====== Exercise input
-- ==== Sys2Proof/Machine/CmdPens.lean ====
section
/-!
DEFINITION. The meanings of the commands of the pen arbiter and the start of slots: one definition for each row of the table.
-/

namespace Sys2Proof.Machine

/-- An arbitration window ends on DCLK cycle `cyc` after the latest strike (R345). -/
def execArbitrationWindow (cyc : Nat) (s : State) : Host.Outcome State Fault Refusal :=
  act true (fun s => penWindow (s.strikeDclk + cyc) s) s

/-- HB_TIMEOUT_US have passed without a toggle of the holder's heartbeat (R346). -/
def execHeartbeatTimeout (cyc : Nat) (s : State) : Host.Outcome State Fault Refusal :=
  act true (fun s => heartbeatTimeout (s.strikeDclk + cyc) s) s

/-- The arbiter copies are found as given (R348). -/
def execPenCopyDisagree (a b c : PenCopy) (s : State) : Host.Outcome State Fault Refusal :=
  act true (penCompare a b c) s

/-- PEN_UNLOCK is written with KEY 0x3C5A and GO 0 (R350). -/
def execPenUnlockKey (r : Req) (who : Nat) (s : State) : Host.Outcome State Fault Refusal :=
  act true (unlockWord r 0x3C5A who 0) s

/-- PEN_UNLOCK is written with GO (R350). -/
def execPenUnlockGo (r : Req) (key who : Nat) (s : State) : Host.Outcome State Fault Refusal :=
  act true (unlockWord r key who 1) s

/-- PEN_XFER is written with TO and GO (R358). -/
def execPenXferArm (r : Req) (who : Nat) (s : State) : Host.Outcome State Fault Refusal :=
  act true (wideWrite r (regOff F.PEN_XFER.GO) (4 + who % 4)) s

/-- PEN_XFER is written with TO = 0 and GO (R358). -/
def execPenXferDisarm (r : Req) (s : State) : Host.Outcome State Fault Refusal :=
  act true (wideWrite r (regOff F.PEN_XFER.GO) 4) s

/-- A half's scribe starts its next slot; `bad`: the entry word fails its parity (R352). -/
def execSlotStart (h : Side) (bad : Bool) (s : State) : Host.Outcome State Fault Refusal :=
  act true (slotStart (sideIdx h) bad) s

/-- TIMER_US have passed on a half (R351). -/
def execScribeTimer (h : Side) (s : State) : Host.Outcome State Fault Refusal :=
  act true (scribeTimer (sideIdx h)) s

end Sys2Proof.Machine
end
============
====== Exercise input
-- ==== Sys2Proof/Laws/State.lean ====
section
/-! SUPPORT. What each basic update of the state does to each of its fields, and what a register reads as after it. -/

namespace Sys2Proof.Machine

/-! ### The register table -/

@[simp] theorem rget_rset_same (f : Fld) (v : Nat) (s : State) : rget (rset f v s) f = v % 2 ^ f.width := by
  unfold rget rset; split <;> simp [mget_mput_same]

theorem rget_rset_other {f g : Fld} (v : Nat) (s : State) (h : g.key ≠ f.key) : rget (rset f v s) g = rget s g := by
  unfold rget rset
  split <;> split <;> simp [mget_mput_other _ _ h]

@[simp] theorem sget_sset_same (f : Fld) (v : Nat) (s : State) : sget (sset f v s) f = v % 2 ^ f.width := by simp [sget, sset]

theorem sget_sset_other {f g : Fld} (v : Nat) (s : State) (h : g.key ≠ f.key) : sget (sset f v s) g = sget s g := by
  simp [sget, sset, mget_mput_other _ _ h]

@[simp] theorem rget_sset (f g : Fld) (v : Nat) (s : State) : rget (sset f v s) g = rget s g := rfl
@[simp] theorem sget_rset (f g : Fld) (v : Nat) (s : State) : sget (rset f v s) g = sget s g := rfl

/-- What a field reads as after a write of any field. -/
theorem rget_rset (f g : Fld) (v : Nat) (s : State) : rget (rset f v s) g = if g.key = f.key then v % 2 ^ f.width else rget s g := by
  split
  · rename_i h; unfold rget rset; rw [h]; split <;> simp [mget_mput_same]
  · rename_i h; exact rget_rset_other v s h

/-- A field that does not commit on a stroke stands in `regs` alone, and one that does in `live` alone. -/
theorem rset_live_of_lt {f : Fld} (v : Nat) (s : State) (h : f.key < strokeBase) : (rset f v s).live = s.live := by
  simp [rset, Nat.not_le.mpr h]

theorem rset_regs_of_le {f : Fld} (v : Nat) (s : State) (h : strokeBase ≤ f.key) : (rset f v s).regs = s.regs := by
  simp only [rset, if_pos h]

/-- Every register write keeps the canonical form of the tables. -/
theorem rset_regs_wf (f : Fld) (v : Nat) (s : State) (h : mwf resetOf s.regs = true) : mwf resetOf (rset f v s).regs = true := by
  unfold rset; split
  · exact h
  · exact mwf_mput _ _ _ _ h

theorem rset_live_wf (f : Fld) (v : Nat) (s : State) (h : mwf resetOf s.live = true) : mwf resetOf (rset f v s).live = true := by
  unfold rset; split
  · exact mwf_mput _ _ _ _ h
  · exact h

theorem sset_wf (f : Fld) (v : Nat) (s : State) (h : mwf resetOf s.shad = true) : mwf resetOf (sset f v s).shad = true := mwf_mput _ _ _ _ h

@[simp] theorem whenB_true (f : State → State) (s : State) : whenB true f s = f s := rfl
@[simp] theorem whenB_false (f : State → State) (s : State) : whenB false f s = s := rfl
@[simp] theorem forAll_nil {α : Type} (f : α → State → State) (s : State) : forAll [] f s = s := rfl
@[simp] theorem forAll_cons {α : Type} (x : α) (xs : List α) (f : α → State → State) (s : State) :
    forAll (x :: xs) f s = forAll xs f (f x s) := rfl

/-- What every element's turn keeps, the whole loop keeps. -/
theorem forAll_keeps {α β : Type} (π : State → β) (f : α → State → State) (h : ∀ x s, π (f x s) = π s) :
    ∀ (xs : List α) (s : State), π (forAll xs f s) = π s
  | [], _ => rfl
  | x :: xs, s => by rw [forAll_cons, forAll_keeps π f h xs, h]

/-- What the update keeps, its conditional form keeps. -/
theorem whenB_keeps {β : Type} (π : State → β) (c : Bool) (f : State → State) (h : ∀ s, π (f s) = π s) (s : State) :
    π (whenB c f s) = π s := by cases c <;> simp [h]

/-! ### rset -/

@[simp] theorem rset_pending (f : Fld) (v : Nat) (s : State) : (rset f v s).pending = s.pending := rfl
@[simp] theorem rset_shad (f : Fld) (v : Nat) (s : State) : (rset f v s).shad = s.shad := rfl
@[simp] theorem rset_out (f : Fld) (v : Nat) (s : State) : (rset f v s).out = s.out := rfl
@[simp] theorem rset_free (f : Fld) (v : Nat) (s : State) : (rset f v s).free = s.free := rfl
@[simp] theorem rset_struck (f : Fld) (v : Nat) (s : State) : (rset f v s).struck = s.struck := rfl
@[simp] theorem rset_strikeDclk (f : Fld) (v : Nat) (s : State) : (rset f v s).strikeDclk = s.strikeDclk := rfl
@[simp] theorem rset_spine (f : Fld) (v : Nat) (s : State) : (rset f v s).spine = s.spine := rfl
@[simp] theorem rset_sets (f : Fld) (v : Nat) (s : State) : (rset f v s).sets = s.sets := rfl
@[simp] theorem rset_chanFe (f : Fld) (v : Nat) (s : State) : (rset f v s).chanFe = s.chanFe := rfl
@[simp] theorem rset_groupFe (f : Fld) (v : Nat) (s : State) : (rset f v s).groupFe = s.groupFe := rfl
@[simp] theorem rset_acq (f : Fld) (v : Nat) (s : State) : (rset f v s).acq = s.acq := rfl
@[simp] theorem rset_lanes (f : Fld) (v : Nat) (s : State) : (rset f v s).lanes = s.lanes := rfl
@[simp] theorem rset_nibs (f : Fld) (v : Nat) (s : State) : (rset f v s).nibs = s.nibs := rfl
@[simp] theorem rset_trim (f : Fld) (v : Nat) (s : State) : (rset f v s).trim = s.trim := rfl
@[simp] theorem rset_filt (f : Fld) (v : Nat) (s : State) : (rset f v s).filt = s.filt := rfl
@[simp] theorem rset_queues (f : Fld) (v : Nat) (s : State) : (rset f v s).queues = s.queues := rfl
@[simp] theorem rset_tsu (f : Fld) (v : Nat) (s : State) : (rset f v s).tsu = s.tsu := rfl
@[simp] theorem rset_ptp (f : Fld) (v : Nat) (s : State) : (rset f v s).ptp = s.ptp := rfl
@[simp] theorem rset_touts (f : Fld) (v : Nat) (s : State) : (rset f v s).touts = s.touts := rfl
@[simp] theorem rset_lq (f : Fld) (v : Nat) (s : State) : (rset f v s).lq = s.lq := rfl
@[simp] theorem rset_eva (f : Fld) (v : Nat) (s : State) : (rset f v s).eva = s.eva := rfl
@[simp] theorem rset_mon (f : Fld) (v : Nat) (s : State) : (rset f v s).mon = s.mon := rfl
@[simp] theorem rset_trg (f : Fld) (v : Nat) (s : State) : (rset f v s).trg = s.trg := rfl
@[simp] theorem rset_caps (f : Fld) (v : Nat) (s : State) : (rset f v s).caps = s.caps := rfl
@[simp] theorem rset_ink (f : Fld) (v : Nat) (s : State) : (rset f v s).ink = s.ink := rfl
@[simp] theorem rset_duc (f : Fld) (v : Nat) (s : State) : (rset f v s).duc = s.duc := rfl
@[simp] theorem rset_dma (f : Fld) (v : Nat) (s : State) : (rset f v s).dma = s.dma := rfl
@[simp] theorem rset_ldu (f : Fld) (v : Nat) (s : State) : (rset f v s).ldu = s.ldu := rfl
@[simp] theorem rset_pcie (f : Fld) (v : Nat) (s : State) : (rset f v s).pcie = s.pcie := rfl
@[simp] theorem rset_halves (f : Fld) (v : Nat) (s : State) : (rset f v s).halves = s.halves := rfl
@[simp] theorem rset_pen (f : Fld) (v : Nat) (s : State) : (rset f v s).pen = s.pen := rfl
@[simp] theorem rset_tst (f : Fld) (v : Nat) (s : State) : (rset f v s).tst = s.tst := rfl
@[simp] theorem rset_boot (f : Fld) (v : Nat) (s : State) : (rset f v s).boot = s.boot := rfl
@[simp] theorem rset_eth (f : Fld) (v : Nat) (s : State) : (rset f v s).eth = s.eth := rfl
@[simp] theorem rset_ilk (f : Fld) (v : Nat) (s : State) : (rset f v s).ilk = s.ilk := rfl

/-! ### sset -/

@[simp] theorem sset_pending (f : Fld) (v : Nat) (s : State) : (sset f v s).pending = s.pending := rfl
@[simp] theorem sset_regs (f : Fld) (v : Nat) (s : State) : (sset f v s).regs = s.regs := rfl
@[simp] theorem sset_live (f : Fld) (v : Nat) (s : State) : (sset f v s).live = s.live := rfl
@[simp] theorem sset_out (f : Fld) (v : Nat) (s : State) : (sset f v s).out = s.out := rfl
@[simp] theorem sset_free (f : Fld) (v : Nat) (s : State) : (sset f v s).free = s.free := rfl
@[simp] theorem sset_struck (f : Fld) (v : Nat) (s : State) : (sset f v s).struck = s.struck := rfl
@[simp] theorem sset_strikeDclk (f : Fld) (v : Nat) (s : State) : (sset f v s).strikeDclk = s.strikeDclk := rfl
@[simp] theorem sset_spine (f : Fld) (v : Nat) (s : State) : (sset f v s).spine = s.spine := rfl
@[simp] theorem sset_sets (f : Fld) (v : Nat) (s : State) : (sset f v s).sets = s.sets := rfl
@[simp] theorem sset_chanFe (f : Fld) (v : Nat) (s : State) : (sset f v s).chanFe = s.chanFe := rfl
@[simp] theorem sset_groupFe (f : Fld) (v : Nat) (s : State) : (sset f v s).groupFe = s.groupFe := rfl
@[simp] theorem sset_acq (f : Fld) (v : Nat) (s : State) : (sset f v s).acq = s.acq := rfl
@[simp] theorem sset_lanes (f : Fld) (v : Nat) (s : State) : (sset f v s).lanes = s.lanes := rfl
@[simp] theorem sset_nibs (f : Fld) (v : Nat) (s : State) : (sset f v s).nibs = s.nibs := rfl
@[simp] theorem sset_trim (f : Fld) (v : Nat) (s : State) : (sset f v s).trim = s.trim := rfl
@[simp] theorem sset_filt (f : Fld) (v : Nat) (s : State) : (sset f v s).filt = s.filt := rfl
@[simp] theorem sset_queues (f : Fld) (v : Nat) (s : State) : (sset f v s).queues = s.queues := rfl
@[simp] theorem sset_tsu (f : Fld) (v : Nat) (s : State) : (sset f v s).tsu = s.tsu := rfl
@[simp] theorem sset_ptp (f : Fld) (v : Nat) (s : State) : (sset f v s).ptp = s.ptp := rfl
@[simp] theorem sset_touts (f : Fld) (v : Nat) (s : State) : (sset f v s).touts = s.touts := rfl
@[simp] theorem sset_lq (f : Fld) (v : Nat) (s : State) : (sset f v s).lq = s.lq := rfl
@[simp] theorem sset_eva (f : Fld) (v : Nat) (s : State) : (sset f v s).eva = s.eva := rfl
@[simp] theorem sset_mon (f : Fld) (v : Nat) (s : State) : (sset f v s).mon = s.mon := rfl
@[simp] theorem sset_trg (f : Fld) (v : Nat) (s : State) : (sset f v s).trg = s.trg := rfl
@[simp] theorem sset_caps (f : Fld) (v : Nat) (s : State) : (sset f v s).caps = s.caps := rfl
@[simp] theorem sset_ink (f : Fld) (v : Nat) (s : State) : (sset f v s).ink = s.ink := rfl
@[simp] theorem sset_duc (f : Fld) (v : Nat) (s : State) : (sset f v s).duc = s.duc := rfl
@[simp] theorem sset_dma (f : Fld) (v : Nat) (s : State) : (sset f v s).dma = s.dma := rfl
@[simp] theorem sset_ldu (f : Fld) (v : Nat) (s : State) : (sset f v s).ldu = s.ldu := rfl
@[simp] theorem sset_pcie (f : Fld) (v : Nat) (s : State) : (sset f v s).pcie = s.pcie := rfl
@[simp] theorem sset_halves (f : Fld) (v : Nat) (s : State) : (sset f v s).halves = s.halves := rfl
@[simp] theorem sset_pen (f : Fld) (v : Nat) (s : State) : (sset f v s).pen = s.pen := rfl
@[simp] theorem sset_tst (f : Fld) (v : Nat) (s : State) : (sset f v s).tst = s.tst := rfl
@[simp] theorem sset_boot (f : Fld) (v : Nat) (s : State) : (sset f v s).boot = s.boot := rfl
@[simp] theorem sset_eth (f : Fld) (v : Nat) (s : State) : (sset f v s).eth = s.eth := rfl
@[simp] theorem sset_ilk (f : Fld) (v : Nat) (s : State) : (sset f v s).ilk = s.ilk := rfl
============
What you need to do: Report the number of lines of the listing above that hold the string "does", with no other text.

Solution: 2